[Dataset items]
---

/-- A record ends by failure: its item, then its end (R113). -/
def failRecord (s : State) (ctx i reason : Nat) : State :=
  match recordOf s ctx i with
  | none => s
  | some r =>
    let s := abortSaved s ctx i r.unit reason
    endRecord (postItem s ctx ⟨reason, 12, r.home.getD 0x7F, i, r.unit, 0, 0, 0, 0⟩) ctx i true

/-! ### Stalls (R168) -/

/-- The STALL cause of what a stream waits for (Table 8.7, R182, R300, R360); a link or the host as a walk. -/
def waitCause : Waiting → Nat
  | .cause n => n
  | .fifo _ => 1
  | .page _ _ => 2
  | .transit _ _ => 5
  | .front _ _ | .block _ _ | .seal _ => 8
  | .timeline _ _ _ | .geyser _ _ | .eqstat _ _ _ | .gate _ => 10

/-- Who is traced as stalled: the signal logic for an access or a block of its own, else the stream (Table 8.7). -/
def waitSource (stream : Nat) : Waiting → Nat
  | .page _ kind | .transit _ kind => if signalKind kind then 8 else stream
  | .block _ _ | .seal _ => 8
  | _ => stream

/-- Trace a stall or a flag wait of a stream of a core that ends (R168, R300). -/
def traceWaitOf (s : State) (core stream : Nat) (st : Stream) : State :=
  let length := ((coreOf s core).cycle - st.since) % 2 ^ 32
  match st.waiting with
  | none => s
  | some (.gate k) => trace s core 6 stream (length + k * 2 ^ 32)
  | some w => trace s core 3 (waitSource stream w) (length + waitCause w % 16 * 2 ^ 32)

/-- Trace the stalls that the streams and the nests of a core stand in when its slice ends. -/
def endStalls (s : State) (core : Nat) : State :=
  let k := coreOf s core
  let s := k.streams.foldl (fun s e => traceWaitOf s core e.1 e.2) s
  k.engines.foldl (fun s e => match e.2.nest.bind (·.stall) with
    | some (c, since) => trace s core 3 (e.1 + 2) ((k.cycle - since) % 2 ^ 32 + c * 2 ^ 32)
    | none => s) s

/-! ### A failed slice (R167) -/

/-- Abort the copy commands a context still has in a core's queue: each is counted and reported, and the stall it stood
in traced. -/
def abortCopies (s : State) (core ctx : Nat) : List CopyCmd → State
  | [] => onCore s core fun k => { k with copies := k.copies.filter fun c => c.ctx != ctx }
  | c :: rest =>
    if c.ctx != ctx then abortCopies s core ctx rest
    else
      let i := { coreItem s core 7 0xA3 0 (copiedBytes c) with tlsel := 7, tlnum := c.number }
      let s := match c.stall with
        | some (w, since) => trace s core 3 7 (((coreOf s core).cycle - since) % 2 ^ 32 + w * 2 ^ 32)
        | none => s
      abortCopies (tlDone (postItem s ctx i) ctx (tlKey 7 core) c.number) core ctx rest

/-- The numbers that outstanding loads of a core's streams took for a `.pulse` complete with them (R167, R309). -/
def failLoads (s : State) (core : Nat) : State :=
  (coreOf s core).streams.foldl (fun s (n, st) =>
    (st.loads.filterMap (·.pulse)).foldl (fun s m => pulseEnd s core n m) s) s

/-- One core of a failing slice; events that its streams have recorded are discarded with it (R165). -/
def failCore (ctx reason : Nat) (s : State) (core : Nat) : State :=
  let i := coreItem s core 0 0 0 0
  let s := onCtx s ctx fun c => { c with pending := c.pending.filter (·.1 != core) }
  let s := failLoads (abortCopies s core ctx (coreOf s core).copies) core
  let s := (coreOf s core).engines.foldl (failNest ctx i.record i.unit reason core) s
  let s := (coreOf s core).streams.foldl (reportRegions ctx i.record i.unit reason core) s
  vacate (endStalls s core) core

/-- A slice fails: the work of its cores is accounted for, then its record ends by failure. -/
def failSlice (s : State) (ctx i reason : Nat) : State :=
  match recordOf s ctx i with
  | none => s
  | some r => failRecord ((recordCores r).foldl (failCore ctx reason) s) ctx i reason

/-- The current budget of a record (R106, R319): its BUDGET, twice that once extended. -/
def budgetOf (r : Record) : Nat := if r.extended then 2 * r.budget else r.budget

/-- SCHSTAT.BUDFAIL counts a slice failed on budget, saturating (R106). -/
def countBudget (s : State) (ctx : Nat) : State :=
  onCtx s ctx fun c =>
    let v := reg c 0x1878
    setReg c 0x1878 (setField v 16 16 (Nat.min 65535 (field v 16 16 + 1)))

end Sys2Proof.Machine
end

---

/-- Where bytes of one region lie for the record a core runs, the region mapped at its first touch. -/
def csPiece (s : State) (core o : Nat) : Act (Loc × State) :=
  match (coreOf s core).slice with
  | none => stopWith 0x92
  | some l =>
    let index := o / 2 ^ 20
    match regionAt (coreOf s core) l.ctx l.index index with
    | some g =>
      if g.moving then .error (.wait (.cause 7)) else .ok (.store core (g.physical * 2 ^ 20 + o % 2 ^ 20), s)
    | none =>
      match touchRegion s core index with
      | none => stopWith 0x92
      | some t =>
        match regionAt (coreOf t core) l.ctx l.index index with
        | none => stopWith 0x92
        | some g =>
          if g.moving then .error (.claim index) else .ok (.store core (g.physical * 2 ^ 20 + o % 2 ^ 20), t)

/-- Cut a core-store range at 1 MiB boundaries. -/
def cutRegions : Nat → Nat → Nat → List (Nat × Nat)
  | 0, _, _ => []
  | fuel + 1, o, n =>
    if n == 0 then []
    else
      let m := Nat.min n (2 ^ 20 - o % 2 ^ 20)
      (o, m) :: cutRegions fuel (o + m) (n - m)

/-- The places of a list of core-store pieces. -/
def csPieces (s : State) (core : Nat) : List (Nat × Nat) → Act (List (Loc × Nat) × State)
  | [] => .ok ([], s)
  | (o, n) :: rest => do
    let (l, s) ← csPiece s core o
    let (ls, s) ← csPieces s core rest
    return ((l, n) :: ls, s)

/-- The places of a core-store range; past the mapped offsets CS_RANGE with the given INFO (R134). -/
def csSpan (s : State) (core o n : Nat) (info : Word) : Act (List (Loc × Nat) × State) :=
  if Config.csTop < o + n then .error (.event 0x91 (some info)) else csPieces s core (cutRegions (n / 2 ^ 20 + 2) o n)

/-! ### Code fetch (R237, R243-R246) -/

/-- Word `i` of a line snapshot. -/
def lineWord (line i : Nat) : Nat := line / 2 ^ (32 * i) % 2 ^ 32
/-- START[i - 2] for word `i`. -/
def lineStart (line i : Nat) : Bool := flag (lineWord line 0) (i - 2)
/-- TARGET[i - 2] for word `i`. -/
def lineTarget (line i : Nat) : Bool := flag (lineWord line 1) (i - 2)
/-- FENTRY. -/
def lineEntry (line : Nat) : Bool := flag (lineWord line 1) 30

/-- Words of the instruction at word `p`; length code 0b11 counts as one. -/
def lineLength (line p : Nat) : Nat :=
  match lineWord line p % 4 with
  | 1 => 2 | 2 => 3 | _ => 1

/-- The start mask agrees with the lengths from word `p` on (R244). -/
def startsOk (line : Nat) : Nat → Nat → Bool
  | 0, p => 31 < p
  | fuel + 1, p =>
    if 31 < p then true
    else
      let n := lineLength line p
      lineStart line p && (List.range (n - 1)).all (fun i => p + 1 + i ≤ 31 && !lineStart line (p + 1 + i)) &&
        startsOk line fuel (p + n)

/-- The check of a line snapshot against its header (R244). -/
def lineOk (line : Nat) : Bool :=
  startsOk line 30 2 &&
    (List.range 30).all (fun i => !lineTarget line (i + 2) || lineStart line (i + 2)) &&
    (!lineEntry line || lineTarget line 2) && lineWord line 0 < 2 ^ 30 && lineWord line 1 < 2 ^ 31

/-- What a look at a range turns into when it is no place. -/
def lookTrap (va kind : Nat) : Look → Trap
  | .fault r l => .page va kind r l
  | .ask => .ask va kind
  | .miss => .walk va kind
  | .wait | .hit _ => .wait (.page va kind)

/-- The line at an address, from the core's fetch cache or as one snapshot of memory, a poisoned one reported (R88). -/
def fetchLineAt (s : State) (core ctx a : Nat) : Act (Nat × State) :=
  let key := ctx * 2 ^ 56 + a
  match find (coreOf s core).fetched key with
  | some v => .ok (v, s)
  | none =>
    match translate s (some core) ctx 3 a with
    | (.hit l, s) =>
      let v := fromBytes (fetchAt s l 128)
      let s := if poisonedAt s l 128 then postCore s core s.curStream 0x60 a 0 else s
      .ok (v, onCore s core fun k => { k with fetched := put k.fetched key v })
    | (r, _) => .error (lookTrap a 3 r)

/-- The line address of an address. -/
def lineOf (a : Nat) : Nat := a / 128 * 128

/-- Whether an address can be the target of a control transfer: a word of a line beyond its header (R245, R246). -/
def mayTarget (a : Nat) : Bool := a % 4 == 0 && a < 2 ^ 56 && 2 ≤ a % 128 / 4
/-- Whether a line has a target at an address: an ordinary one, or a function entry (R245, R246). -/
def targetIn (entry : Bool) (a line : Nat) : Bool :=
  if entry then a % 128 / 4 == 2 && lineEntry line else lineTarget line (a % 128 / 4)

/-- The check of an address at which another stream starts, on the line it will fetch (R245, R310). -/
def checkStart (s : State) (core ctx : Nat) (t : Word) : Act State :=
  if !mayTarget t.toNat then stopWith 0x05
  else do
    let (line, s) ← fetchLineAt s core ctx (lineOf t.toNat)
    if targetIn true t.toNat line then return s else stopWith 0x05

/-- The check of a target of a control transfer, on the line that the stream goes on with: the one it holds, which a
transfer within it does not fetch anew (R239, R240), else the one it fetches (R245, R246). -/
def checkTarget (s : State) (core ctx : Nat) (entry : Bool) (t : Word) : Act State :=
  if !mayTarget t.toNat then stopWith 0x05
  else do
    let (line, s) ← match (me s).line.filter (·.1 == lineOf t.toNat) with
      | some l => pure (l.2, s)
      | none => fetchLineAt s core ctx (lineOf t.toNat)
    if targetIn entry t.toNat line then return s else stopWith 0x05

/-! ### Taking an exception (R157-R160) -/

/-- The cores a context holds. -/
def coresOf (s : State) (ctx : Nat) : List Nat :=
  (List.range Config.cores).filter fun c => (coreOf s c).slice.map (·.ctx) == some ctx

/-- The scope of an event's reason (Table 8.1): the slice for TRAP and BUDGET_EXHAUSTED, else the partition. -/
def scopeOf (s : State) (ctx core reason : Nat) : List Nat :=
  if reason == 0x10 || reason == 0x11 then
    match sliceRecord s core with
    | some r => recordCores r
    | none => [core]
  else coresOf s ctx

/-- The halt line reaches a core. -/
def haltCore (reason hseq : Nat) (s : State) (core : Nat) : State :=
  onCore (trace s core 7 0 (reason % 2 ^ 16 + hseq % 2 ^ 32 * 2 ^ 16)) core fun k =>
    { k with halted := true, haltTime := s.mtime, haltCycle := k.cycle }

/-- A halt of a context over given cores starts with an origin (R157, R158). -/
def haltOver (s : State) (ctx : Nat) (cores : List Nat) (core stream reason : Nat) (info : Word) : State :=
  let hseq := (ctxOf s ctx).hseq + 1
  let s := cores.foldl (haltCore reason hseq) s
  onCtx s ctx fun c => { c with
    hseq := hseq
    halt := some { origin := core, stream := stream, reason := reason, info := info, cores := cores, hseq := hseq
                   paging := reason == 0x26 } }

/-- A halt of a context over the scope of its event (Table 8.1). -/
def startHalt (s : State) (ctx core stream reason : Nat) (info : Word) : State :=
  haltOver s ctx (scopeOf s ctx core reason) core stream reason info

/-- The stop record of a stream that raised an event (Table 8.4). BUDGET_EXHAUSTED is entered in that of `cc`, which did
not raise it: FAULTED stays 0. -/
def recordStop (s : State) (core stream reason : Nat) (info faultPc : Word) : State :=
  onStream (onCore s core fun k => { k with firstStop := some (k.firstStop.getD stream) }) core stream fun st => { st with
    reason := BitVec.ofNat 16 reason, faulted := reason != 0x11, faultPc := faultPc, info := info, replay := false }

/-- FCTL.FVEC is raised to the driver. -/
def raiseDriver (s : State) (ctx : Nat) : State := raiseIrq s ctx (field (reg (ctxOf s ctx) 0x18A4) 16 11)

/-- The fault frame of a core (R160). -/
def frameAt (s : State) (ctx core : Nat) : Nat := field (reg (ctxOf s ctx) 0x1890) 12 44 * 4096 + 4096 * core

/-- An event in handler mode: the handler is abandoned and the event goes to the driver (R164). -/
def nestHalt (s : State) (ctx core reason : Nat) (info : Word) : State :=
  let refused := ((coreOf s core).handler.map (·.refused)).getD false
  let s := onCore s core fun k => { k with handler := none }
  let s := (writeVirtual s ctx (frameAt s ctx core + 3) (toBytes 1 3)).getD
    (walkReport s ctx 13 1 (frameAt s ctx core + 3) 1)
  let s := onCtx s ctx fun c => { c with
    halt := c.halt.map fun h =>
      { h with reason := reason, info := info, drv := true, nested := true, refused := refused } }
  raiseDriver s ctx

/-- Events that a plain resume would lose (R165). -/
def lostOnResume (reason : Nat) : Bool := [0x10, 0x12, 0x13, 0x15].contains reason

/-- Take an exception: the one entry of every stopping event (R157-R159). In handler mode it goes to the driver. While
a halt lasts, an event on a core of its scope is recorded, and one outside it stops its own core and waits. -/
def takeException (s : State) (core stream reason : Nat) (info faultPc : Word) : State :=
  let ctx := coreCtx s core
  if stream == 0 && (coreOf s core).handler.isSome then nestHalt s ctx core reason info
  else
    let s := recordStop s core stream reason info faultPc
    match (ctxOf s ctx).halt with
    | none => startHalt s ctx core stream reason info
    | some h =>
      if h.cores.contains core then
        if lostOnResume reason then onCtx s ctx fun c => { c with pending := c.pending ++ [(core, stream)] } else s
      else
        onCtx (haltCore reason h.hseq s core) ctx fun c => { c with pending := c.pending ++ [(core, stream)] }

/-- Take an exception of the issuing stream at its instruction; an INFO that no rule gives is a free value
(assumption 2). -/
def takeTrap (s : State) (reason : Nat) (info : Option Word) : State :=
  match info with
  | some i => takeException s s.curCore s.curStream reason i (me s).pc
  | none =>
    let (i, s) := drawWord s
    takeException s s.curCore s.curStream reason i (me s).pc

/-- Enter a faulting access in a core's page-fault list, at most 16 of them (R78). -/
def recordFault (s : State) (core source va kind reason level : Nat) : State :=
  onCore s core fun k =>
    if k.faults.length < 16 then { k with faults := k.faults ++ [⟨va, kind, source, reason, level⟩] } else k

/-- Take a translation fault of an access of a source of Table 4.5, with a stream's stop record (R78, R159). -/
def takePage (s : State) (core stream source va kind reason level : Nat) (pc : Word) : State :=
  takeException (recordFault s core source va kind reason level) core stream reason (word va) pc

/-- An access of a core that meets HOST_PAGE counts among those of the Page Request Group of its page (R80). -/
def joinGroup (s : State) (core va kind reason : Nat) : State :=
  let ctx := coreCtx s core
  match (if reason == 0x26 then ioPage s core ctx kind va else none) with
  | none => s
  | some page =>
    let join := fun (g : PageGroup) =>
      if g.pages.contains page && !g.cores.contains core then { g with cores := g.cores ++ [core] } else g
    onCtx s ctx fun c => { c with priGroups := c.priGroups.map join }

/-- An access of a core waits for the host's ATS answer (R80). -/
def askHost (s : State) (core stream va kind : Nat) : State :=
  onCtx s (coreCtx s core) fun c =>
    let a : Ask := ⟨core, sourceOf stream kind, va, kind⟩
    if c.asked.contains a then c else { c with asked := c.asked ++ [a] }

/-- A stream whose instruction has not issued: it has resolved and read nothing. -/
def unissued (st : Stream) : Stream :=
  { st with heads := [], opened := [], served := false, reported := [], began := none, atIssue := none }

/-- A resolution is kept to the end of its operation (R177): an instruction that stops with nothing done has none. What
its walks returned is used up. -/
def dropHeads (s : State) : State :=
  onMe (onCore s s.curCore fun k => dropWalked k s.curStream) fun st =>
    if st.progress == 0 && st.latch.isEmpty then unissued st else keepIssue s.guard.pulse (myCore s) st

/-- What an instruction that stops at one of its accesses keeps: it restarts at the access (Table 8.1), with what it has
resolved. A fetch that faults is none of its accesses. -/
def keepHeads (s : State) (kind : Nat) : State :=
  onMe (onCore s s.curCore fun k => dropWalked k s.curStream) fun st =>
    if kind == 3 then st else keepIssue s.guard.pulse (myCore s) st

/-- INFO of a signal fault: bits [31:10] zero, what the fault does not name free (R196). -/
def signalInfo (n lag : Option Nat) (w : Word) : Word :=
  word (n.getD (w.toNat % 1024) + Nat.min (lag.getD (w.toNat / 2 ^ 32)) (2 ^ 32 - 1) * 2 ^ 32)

---

Read through the lines above and collect those that contain the string "accesses".

> **Result**
/-- What an instruction that stops at one of its accesses keeps: it restarts at the access (Table 8.1), with what it has
resolved. A fetch that faults is none of its accesses. -/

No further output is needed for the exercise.